### WORK TO COMPLETE:
Among the entries below, find the line with "def dutyPasses (e", then quote it and each following line up to and including the line with "if x.2.reserved.any (·.1 == id) then", and nothing else.

--- START ---

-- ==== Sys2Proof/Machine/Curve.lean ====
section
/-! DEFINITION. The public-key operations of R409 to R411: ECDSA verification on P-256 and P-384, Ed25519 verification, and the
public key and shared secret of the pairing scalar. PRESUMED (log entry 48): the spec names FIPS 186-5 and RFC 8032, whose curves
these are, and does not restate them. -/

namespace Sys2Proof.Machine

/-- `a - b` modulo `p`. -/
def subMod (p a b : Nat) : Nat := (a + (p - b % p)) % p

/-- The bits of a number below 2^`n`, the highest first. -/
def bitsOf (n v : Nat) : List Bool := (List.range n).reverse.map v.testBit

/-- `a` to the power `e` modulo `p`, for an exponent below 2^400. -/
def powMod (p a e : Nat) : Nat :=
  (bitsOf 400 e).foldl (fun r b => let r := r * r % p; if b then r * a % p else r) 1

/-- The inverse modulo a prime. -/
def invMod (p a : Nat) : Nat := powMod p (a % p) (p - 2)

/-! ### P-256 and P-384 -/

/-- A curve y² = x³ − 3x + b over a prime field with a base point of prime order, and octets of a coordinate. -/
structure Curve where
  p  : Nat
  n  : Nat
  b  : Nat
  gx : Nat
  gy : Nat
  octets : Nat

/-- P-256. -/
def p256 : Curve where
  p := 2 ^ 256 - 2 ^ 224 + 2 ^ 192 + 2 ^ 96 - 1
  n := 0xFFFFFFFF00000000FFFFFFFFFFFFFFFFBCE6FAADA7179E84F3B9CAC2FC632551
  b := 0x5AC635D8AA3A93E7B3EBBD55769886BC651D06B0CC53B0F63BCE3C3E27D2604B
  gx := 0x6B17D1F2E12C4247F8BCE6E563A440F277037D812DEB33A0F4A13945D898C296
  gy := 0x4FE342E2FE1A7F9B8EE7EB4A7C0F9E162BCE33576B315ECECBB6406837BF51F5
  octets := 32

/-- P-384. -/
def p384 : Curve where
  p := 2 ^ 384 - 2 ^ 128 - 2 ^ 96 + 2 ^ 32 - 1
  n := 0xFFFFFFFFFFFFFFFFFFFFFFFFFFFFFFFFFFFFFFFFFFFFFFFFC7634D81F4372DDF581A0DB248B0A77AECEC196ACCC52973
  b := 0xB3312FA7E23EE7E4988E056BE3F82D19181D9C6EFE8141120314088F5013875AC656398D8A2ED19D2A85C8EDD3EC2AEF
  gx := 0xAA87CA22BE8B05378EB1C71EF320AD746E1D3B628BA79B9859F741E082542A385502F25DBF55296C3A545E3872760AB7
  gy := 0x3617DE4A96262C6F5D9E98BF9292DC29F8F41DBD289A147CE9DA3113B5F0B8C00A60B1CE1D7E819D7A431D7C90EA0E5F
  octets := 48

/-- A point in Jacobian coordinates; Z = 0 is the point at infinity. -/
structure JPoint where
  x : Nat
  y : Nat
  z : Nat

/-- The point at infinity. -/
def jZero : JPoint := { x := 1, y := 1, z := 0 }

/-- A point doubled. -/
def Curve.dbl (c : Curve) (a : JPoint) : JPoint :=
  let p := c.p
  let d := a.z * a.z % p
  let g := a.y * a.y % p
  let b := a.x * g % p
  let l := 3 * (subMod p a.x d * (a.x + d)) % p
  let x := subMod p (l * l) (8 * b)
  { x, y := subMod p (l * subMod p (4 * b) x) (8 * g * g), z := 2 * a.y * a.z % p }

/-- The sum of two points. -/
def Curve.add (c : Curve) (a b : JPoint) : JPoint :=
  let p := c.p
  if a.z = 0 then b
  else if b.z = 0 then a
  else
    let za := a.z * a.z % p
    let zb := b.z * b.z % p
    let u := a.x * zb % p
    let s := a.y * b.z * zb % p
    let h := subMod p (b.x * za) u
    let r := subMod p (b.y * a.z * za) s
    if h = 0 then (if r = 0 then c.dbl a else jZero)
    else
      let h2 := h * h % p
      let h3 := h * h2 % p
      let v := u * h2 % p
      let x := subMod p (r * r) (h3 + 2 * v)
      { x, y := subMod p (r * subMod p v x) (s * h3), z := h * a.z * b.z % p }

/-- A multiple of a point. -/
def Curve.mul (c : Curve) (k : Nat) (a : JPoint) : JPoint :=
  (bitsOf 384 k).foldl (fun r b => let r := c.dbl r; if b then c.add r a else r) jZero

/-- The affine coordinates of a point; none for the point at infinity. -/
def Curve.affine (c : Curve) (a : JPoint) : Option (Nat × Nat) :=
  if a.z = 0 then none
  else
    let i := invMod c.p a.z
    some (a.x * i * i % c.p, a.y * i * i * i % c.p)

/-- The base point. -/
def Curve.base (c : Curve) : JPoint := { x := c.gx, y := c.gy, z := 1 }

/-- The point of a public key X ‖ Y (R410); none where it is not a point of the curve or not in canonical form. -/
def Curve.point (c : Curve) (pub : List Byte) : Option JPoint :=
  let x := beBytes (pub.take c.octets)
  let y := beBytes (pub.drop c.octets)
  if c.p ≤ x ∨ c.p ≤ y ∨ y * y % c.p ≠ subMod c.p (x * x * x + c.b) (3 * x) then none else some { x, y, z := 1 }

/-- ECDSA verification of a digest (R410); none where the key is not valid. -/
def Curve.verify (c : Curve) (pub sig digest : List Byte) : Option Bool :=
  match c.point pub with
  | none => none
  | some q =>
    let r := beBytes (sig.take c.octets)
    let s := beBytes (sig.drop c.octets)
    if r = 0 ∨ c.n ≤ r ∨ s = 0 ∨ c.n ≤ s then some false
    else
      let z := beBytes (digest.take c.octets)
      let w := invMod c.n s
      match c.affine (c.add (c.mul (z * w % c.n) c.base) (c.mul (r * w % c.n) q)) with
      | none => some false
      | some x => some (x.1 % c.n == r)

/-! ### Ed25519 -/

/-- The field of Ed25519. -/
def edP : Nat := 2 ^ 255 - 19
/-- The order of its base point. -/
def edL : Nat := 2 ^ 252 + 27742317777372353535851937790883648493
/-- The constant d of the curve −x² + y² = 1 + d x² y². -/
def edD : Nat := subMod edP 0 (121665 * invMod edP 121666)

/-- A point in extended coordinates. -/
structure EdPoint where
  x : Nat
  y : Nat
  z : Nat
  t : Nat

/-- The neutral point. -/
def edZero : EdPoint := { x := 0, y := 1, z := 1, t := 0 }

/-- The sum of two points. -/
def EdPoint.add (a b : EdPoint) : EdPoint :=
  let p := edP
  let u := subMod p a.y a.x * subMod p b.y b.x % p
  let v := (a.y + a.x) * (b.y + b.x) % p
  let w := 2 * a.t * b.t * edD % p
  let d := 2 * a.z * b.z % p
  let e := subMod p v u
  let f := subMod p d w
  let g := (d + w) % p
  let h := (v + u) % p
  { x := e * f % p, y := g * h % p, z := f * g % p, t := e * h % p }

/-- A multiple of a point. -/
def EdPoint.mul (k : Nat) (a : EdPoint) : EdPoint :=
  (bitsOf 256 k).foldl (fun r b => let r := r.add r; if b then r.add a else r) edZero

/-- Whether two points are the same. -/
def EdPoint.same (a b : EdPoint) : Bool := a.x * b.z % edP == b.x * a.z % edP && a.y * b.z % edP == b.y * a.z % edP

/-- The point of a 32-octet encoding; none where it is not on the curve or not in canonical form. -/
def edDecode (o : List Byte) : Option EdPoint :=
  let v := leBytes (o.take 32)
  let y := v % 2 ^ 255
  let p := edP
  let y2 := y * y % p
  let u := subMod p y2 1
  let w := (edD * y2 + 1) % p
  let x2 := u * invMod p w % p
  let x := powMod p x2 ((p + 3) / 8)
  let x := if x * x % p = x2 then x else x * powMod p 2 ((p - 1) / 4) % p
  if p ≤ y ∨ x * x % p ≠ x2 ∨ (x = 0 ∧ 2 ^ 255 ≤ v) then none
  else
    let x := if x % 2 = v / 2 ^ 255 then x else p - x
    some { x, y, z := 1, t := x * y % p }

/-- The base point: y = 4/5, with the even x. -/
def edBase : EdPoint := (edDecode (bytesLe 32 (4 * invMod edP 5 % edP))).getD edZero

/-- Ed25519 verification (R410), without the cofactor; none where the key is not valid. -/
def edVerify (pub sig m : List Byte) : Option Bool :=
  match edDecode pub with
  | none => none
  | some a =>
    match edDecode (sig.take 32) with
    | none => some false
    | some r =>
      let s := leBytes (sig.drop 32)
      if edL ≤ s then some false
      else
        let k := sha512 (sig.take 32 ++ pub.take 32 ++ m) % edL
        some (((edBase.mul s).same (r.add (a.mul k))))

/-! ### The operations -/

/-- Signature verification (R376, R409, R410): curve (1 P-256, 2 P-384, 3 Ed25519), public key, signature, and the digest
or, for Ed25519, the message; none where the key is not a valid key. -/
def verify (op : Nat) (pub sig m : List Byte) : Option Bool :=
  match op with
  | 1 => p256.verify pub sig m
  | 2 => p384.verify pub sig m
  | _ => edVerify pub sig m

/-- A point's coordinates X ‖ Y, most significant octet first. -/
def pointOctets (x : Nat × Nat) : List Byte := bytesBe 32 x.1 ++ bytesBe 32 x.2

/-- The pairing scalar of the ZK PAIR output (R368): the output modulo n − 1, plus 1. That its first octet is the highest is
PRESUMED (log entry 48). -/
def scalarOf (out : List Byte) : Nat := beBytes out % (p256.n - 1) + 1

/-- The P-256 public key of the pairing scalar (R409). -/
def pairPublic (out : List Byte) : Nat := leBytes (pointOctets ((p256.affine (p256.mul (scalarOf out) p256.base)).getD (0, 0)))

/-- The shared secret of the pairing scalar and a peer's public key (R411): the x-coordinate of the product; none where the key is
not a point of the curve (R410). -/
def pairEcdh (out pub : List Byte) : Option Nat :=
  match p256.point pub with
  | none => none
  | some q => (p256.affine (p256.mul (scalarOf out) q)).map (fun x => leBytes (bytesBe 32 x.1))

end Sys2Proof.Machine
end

--- END ---
--- START ---

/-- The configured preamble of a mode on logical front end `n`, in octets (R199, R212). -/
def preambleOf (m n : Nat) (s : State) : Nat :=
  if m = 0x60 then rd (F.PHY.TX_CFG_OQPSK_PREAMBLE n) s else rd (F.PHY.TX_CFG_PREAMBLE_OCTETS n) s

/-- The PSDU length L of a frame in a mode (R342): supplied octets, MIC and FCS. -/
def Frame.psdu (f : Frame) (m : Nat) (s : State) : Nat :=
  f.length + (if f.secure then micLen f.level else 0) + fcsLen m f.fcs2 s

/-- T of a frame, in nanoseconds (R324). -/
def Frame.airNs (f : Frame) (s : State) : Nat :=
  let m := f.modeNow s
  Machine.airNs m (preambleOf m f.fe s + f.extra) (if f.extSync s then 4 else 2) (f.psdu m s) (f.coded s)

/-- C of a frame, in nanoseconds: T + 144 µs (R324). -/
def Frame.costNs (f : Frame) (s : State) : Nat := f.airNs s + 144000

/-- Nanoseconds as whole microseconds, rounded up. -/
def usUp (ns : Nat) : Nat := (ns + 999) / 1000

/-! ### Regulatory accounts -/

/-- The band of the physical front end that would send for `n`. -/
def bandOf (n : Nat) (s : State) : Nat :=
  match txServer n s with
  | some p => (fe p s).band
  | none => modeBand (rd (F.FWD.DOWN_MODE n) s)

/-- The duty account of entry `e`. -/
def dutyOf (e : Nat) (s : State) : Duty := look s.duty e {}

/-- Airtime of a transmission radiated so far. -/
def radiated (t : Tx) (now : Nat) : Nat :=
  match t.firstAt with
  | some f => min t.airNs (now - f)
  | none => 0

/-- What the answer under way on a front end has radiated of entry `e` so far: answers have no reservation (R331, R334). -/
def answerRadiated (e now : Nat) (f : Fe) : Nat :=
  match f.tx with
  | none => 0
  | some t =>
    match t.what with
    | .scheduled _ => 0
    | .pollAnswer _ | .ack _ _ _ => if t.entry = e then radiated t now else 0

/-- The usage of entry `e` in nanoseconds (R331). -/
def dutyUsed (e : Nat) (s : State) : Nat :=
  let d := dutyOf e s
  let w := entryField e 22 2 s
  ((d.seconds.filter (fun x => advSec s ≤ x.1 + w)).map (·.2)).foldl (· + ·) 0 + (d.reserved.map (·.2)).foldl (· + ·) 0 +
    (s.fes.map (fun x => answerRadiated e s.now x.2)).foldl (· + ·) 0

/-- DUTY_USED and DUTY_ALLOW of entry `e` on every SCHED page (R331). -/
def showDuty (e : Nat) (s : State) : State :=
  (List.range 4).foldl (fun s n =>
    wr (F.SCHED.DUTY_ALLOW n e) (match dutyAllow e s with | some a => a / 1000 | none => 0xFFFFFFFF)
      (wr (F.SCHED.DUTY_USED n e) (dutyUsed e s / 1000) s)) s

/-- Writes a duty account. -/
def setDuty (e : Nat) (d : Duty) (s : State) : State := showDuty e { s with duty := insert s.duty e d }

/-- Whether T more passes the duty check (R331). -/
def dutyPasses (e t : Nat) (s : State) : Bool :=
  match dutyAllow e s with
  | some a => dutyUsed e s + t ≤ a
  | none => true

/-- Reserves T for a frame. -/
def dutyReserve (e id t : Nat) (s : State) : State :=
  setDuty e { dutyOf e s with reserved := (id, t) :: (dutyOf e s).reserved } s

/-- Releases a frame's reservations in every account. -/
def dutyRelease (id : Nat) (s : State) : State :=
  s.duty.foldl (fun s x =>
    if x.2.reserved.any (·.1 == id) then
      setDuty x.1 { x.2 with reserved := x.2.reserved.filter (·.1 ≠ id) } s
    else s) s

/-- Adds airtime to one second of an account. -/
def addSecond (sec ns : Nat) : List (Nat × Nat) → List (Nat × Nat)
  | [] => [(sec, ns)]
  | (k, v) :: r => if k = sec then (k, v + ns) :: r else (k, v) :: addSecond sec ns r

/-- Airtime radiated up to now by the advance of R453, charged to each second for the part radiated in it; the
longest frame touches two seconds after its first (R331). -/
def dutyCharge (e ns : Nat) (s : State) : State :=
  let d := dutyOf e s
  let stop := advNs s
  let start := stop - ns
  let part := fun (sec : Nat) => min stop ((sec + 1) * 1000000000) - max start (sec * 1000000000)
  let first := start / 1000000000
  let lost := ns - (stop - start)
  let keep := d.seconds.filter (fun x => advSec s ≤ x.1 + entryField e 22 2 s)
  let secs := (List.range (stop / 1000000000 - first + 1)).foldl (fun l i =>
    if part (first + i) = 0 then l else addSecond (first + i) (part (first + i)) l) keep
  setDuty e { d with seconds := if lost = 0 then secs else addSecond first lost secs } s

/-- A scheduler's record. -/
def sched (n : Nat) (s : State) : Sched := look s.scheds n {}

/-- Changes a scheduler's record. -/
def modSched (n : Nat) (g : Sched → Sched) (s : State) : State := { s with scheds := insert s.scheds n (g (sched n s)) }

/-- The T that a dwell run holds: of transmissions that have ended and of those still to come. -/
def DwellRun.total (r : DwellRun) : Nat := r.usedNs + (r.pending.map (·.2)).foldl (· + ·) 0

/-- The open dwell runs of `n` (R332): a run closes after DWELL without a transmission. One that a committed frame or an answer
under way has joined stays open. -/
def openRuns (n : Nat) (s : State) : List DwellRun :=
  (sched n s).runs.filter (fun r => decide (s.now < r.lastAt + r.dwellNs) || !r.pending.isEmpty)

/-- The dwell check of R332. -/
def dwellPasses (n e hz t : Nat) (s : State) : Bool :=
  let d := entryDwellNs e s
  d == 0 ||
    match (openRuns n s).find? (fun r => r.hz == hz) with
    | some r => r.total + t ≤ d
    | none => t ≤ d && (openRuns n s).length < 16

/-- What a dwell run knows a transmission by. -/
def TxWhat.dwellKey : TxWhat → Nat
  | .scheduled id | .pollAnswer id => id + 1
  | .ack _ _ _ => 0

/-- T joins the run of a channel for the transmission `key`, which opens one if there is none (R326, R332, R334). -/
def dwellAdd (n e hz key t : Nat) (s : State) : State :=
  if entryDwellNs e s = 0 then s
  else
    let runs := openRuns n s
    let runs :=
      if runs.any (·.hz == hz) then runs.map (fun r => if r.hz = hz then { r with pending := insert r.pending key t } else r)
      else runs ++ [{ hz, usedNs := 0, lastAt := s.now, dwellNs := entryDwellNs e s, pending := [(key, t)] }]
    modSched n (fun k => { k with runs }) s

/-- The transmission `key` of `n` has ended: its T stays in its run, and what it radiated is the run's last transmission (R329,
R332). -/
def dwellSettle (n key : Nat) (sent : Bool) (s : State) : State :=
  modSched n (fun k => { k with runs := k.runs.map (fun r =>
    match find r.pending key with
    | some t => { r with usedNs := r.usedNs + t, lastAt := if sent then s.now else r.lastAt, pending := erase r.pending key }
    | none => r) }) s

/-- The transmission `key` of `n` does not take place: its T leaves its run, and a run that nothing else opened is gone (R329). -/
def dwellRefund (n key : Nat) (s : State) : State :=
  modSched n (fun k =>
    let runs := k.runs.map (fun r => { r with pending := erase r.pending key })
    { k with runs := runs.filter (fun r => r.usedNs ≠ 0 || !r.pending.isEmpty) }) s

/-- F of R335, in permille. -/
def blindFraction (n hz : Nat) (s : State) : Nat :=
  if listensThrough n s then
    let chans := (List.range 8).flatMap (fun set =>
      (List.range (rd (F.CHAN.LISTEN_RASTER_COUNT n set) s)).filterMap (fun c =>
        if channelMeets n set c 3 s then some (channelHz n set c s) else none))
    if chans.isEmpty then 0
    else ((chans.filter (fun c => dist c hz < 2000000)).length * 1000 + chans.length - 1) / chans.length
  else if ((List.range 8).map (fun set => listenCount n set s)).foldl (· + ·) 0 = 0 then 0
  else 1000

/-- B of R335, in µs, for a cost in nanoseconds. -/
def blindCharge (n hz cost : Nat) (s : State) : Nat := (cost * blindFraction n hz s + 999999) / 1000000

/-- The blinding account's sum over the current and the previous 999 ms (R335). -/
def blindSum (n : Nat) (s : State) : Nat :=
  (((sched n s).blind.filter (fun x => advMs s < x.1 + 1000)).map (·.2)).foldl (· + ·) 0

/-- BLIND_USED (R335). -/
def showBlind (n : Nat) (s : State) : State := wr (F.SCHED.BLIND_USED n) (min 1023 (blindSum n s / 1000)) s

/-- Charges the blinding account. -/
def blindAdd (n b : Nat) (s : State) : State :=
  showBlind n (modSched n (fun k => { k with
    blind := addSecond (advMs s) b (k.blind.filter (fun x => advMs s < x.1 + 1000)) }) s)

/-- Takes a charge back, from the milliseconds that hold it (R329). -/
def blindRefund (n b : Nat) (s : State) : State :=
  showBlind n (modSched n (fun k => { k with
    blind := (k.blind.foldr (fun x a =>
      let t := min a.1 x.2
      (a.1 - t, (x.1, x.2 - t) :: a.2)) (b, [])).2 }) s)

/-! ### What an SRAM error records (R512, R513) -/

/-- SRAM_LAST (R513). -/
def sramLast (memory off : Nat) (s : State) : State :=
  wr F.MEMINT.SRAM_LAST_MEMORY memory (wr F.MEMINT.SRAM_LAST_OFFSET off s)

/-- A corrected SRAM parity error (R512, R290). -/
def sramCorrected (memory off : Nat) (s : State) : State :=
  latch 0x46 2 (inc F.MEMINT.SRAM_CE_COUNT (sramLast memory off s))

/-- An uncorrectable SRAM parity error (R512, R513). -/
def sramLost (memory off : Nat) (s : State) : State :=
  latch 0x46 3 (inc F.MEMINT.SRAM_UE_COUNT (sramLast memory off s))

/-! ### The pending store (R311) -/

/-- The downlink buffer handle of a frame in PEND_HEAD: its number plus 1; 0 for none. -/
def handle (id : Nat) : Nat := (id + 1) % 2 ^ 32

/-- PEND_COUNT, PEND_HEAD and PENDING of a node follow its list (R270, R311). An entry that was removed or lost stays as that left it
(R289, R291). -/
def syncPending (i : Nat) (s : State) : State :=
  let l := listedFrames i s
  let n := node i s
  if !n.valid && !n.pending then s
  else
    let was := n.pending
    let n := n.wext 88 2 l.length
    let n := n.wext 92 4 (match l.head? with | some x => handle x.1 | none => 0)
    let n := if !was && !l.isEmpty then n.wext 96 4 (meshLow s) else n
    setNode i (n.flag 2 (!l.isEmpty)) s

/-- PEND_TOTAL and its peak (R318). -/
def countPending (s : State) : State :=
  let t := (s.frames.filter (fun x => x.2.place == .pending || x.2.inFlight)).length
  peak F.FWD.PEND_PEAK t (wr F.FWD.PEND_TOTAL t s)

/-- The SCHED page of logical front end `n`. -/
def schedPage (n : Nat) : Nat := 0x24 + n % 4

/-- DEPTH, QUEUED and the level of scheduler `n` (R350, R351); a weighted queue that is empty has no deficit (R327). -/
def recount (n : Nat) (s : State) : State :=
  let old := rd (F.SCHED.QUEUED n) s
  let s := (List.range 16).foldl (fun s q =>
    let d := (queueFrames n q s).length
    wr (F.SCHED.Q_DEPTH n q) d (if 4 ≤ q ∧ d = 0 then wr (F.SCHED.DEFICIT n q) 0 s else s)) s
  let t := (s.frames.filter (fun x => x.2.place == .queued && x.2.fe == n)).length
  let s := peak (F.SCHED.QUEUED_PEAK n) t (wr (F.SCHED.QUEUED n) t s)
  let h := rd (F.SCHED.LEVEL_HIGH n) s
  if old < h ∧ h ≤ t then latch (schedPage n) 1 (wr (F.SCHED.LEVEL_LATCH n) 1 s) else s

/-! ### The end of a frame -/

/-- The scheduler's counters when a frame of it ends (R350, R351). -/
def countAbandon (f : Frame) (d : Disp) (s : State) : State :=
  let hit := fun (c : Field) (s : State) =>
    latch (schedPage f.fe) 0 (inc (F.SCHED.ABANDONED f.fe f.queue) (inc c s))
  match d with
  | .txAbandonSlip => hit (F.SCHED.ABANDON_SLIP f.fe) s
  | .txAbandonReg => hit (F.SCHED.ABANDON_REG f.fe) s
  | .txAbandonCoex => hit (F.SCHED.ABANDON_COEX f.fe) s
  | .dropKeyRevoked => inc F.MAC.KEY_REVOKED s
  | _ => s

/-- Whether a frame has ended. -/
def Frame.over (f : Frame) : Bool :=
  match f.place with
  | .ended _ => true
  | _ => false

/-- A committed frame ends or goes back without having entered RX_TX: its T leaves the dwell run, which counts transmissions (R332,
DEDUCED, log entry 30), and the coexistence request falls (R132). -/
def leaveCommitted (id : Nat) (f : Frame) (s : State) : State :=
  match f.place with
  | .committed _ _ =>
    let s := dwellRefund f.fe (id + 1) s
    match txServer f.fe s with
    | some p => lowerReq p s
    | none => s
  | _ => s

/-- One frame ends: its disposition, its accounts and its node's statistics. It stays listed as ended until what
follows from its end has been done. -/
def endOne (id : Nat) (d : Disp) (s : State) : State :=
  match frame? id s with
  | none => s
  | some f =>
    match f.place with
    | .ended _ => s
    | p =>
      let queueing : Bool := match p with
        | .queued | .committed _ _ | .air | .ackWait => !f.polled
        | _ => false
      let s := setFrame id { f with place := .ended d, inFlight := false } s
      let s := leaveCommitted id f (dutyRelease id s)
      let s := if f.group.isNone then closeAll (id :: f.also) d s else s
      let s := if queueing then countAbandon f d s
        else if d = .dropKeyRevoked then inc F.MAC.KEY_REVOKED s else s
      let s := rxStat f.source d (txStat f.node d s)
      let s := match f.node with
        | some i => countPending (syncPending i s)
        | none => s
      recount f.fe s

--- END ---

### TASK ANSWER:
def dutyPasses (e t : Nat) (s : State) : Bool :=
  match dutyAllow e s with
  | some a => dutyUsed e s + t ≤ a
  | none => true

/-- Reserves T for a frame. -/
def dutyReserve (e id t : Nat) (s : State) : State :=
  setDuty e { dutyOf e s with reserved := (id, t) :: (dutyOf e s).reserved } s

/-- Releases a frame's reservations in every account. -/
def dutyRelease (id : Nat) (s : State) : State :=
  s.duty.foldl (fun s x =>
    if x.2.reserved.any (·.1 == id) then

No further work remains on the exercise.